When Anna comes home from the library she’s holding two bags. I notice her quickly checking and adjusting herself in the mirror in the hall before she puts the bags up on the kitchen table.
— I bought some food, she says, as I help her unpack the bags and arrange the shopping on the table. I want to slip my arms around her but feel this isn’t the right moment. I see that she’s bought some kind of fowl, probably duck, and different types of trimmings that I haven’t a clue of how to cook. She says she’s going to do the cooking herself.
— For a change, she says. I decided to pull up my socks and celebrate the fact that Flóra Sól and I have been with you for three weeks.
— Can you cook? I ask. I’m stunned. I thought that this girl — my child’s mother — couldn’t cook. I thought you were a geneticist, I say.
She laughs.
— Sorry, she says, for not cooking for you before, sorry for always letting you do it.
I hold my daughter in my arms and we watch her mother handling the bird like a person who knows what she’s doing, confidently chopping dates, apples, nuts, and celery and diligently shoving the stuffing into the animal, all in the space of a few minutes, as if she had a long history of working in a restaurant kitchen behind her. I can’t quite say whether I’m happy or disappointed to discover this new side to Anna. I was starting to enjoy cooking, even though I am still quite slow at it.
— I was brought up by a father who enjoyed nothing more than cooking and spent long hours in the kitchen trying to create new recipes, she explains. If he wasn’t fishing trout, he was out hunting for ptarmigan; if he wasn’t shooting ptarmigan, he was shooting geese or reindeer. One day he came home with common snipe and another with a whooper swan, which he said he’d shot by accident. I remember he spent all day cooking the swan with the kitchen door closed, and the swan filled the whole oven. But personally I soon lost interest in cooking. Besides, there wasn’t any room for me in the kitchen. But once you’ve seen how it’s done, it’s no big deal, she says, stitching up the stuffed duck on the draining board so that the filling doesn’t leak out. As I watch her make carrot mousse and sweet brown potatoes on the pan, I realize how I literally know nothing about the mother of my child, not even about the hunting interests of my child’s grandfather.

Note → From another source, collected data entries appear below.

/-- The encoder, from the same tables: opcode byte, then the operand bytes in ascending addresses, a 16-bit
operand low byte first (R83, R120, R122). -/
def encode : Instr → List Byte
  | .ldaIndX o => [0xA1#8, o]
  | .ldaZp o => [0xA5#8, o]
  | .ldaImm v => [0xA9#8, v]
  | .ldaAbs w => [0xAD#8, lo w, hi w]
  | .ldaIndY o => [0xB1#8, o]
  | .ldaZpInd o => [0xB2#8, o]
  | .ldaZpX o => [0xB5#8, o]
  | .ldaAbsY w => [0xB9#8, lo w, hi w]
  | .ldaAbsX w => [0xBD#8, lo w, hi w]
  | .ldxImm v => [0xA2#8, v]
  | .ldxZp o => [0xA6#8, o]
  | .ldxAbs w => [0xAE#8, lo w, hi w]
  | .ldxZpY o => [0xB6#8, o]
  | .ldxAbsY w => [0xBE#8, lo w, hi w]
  | .ldyImm v => [0xA0#8, v]
  | .ldyZp o => [0xA4#8, o]
  | .ldyAbs w => [0xAC#8, lo w, hi w]
  | .ldyZpX o => [0xB4#8, o]
  | .ldyAbsX w => [0xBC#8, lo w, hi w]
  | .staIndX o => [0x81#8, o]
  | .staZp o => [0x85#8, o]
  | .staAbs w => [0x8D#8, lo w, hi w]
  | .staIndY o => [0x91#8, o]
  | .staZpInd o => [0x92#8, o]
  | .staZpX o => [0x95#8, o]
  | .staAbsY w => [0x99#8, lo w, hi w]
  | .staAbsX w => [0x9D#8, lo w, hi w]
  | .stxZp o => [0x86#8, o]
  | .stxAbs w => [0x8E#8, lo w, hi w]
  | .stxZpY o => [0x96#8, o]
  | .styZp o => [0x84#8, o]
  | .styAbs w => [0x8C#8, lo w, hi w]
  | .styZpX o => [0x94#8, o]
  | .stzZp o => [0x64#8, o]
  | .stzZpX o => [0x74#8, o]
  | .stzAbs w => [0x9C#8, lo w, hi w]
  | .stzAbsX w => [0x9E#8, lo w, hi w]
  | .tax => [0xAA#8]
  | .tay => [0xA8#8]
  | .txa => [0x8A#8]
  | .tya => [0x98#8]
  | .tsx => [0xBA#8]
  | .txs => [0x9A#8]
  | .pha => [0x48#8]
  | .phx => [0xDA#8]
  | .phy => [0x5A#8]
  | .php => [0x08#8]
  | .pla => [0x68#8]
  | .plx => [0xFA#8]
  | .ply => [0x7A#8]
  | .plp => [0x28#8]
  | .adcIndX o => [0x61#8, o]
  | .adcZp o => [0x65#8, o]
  | .adcImm v => [0x69#8, v]
  | .adcAbs w => [0x6D#8, lo w, hi w]
  | .adcIndY o => [0x71#8, o]
  | .adcZpInd o => [0x72#8, o]
  | .adcZpX o => [0x75#8, o]
  | .adcAbsY w => [0x79#8, lo w, hi w]
  | .adcAbsX w => [0x7D#8, lo w, hi w]
  | .sbcIndX o => [0xE1#8, o]
  | .sbcZp o => [0xE5#8, o]
  | .sbcImm v => [0xE9#8, v]
  | .sbcAbs w => [0xED#8, lo w, hi w]
  | .sbcIndY o => [0xF1#8, o]
  | .sbcZpInd o => [0xF2#8, o]
  | .sbcZpX o => [0xF5#8, o]
  | .sbcAbsY w => [0xF9#8, lo w, hi w]
  | .sbcAbsX w => [0xFD#8, lo w, hi w]
  | .cmpIndX o => [0xC1#8, o]
  | .cmpZp o => [0xC5#8, o]
  | .cmpImm v => [0xC9#8, v]
  | .cmpAbs w => [0xCD#8, lo w, hi w]
  | .cmpIndY o => [0xD1#8, o]
  | .cmpZpInd o => [0xD2#8, o]
  | .cmpZpX o => [0xD5#8, o]
  | .cmpAbsY w => [0xD9#8, lo w, hi w]
  | .cmpAbsX w => [0xDD#8, lo w, hi w]
  | .cpxImm v => [0xE0#8, v]
  | .cpxZp o => [0xE4#8, o]
  | .cpxAbs w => [0xEC#8, lo w, hi w]
  | .cpyImm v => [0xC0#8, v]
  | .cpyZp o => [0xC4#8, o]
  | .cpyAbs w => [0xCC#8, lo w, hi w]
  | .incA => [0x1A#8]
  | .incZp o => [0xE6#8, o]
  | .incAbs w => [0xEE#8, lo w, hi w]
  | .incZpX o => [0xF6#8, o]
  | .incAbsX w => [0xFE#8, lo w, hi w]
  | .decA => [0x3A#8]
  | .decZp o => [0xC6#8, o]
  | .decAbs w => [0xCE#8, lo w, hi w]
  | .decZpX o => [0xD6#8, o]
  | .decAbsX w => [0xDE#8, lo w, hi w]
  | .inx => [0xE8#8]
  | .dex => [0xCA#8]
  | .iny => [0xC8#8]
  | .dey => [0x88#8]
  | .aslZp o => [0x06#8, o]
  | .aslA => [0x0A#8]
  | .aslAbs w => [0x0E#8, lo w, hi w]
  | .aslZpX o => [0x16#8, o]
  | .aslAbsX w => [0x1E#8, lo w, hi w]
  | .lsrZp o => [0x46#8, o]
  | .lsrA => [0x4A#8]
  | .lsrAbs w => [0x4E#8, lo w, hi w]
  | .lsrZpX o => [0x56#8, o]
  | .lsrAbsX w => [0x5E#8, lo w, hi w]
  | .rolZp o => [0x26#8, o]
  | .rolA => [0x2A#8]
  | .rolAbs w => [0x2E#8, lo w, hi w]
  | .rolZpX o => [0x36#8, o]
  | .rolAbsX w => [0x3E#8, lo w, hi w]
  | .rorZp o => [0x66#8, o]
  | .rorA => [0x6A#8]
  | .rorAbs w => [0x6E#8, lo w, hi w]
  | .rorZpX o => [0x76#8, o]
  | .rorAbsX w => [0x7E#8, lo w, hi w]
  | .andIndX o => [0x21#8, o]
  | .andZp o => [0x25#8, o]
  | .andImm v => [0x29#8, v]
  | .andAbs w => [0x2D#8, lo w, hi w]
  | .andIndY o => [0x31#8, o]
  | .andZpInd o => [0x32#8, o]
  | .andZpX o => [0x35#8, o]
  | .andAbsY w => [0x39#8, lo w, hi w]
  | .andAbsX w => [0x3D#8, lo w, hi w]
  | .oraIndX o => [0x01#8, o]
  | .oraZp o => [0x05#8, o]
  | .oraImm v => [0x09#8, v]
  | .oraAbs w => [0x0D#8, lo w, hi w]
  | .oraIndY o => [0x11#8, o]
  | .oraZpInd o => [0x12#8, o]
  | .oraZpX o => [0x15#8, o]
  | .oraAbsY w => [0x19#8, lo w, hi w]
  | .oraAbsX w => [0x1D#8, lo w, hi w]
  | .eorIndX o => [0x41#8, o]
  | .eorZp o => [0x45#8, o]
  | .eorImm v => [0x49#8, v]
  | .eorAbs w => [0x4D#8, lo w, hi w]
  | .eorIndY o => [0x51#8, o]
  | .eorZpInd o => [0x52#8, o]
  | .eorZpX o => [0x55#8, o]
  | .eorAbsY w => [0x59#8, lo w, hi w]
  | .eorAbsX w => [0x5D#8, lo w, hi w]
  | .bitZp o => [0x24#8, o]
  | .bitAbs w => [0x2C#8, lo w, hi w]
  | .bitZpX o => [0x34#8, o]
  | .bitAbsX w => [0x3C#8, lo w, hi w]
  | .bitImm v => [0x89#8, v]
  | .tsbZp o => [0x04#8, o]
  | .tsbAbs w => [0x0C#8, lo w, hi w]
  | .trbZp o => [0x14#8, o]
  | .trbAbs w => [0x1C#8, lo w, hi w]
  | .jmpAbs w => [0x4C#8, lo w, hi w]
  | .jmpInd w => [0x6C#8, lo w, hi w]
  | .jmpAbsIndX w => [0x7C#8, lo w, hi w]
  | .jsr w => [0x20#8, lo w, hi w]
  | .rts => [0x60#8]
  | .rti => [0x40#8]
  | .brk => [0x00#8]
  | .bcc off => [0x90#8, off]
  | .bcs off => [0xB0#8, off]
  | .beq off => [0xF0#8, off]
  | .bne off => [0xD0#8, off]
  | .bmi off => [0x30#8, off]
  | .bpl off => [0x10#8, off]
  | .bvc off => [0x50#8, off]
  | .bvs off => [0x70#8, off]
  | .bra off => [0x80#8, off]
  | .clc => [0x18#8]
  | .sec => [0x38#8]
  | .cli => [0x58#8]
  | .sei => [0x78#8]
  | .cld => [0xD8#8]
  | .sed => [0xF8#8]
  | .clv => [0xB8#8]
  | .nop => [0xEA#8]
  | .rmb0 o => [0x07#8, o]
  | .rmb1 o => [0x17#8, o]
  | .rmb2 o => [0x27#8, o]
  | .rmb3 o => [0x37#8, o]
  | .rmb4 o => [0x47#8, o]
  | .rmb5 o => [0x57#8, o]
  | .rmb6 o => [0x67#8, o]
  | .rmb7 o => [0x77#8, o]
  | .smb0 o => [0x87#8, o]
  | .smb1 o => [0x97#8, o]
  | .smb2 o => [0xA7#8, o]
  | .smb3 o => [0xB7#8, o]
  | .smb4 o => [0xC7#8, o]
  | .smb5 o => [0xD7#8, o]
  | .smb6 o => [0xE7#8, o]
  | .smb7 o => [0xF7#8, o]
  | .bbr0 zp off => [0x0F#8, zp, off]
  | .bbr1 zp off => [0x1F#8, zp, off]
  | .bbr2 zp off => [0x2F#8, zp, off]
  | .bbr3 zp off => [0x3F#8, zp, off]
  | .bbr4 zp off => [0x4F#8, zp, off]
  | .bbr5 zp off => [0x5F#8, zp, off]
  | .bbr6 zp off => [0x6F#8, zp, off]
  | .bbr7 zp off => [0x7F#8, zp, off]
  | .bbs0 zp off => [0x8F#8, zp, off]
  | .bbs1 zp off => [0x9F#8, zp, off]
  | .bbs2 zp off => [0xAF#8, zp, off]
  | .bbs3 zp off => [0xBF#8, zp, off]
  | .bbs4 zp off => [0xCF#8, zp, off]
  | .bbs5 zp off => [0xDF#8, zp, off]
  | .bbs6 zp off => [0xEF#8, zp, off]
  | .bbs7 zp off => [0xFF#8, zp, off]
  | .nop02 v => [0x02#8, v]
  | .nop22 v => [0x22#8, v]
  | .nop42 v => [0x42#8, v]
  | .nop44 o => [0x44#8, o]
  | .nop54 o => [0x54#8, o]
  | .nop5C w => [0x5C#8, lo w, hi w]
  | .nop62 v => [0x62#8, v]
  | .nop82 v => [0x82#8, v]
  | .nopC2 v => [0xC2#8, v]
  | .nopD4 o => [0xD4#8, o]
  | .nopDC w => [0xDC#8, lo w, hi w]
  | .nopE2 v => [0xE2#8, v]
  | .nopF4 o => [0xF4#8, o]
  | .nopFC w => [0xFC#8, lo w, hi w]
  | .wai => [0xCB#8]
  | .stp => [0xDB#8]
  | .nop03 => [0x03#8]
  | .nop0B => [0x0B#8]
  | .nop13 => [0x13#8]
  | .nop1B => [0x1B#8]
  | .nop23 => [0x23#8]
  | .nop2B => [0x2B#8]
  | .nop33 => [0x33#8]
  | .nop3B => [0x3B#8]
  | .nop43 => [0x43#8]
  | .nop4B => [0x4B#8]
  | .nop53 => [0x53#8]
  | .nop5B => [0x5B#8]
  | .nop63 => [0x63#8]
  | .nop6B => [0x6B#8]
  | .nop73 => [0x73#8]
  | .nop7B => [0x7B#8]
  | .nop83 => [0x83#8]
  | .nop8B => [0x8B#8]
  | .nop93 => [0x93#8]
  | .nop9B => [0x9B#8]
  | .nopA3 => [0xA3#8]
  | .nopAB => [0xAB#8]
  | .nopB3 => [0xB3#8]
  | .nopBB => [0xBB#8]
  | .nopC3 => [0xC3#8]
  | .nopD3 => [0xD3#8]
  | .nopE3 => [0xE3#8]
  | .nopEB => [0xEB#8]
  | .nopF3 => [0xF3#8]
  | .nopFB => [0xFB#8]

— What? she asks and smiles at me.
— Nothing.
— Yeah, what? she says again. Why are you looking at me?
— I’m trying to work out what kind of a person the daughter of a ptarmigan hunter is.
— Deep inside? she asks, looking at me with her aquamarine eyes.
While the duck is in the oven I walk all the way down to the car to get the box with the remainder of the wine bottles. On the way up I meet Father Thomas and grab the opportunity to hand him two bottles.
— To be compared with your own production, I say. He tells me that they’re all happy to have me back in the garden after my brief absence and that the monks are showing more interest in the garden than they did before.
— They’re spending more time outside, he says, and they’re realizing that it’s good for them to get some fresh air. Brother Paul tried to water a few flower beds and got his feet wet for the first time in twenty years, but was grateful to be back in touch with Mother Nature again. They’re also all very happy about the way you’ve marked the roses. Now one can walk down the rose garden’s old paths again and practice one’s Latin by reading the names of the plants on the labels.
When I get back to the apartment, Anna has placed the side dishes on the table and is taking the duck out of the oven. Flóra Sól sits ready in her chair with her bib on and a spoon in her hand. It’s got to be said, the food is delicious, but neither of us has much appetite. I admit I don’t want to sleep on the sofa bed anymore, not when there are two places in the bed in the next room. When I’m about to stand up to bathe Flóra Sól and put her to bed, Anna halts me and says:
— I’ll do it.
Looking out into the darkness through the kitchen window, I make out some lights in several windows of the monastery up on the hill. Tomorrow I’ll mow the lawns and take the garden benches out of the storage room and give them a coat of oil. Then I’ll sow various types of salad in the new beds and continue to work on the patches of spices.
I finish clearing up inside and walk straight into the bedroom, get into bed, and gently pull the quilt off Anna.
By the time Flóra Sól wakes up in the morning and stands up on the cot, we haven’t slept much. I won’t deny that I’ve started to think of the world like this: there’s the two of us, then the others. Sometimes I feel the child is in our group, and the two of us and the child are one, and sometimes I feel the child belongs to the group with the others.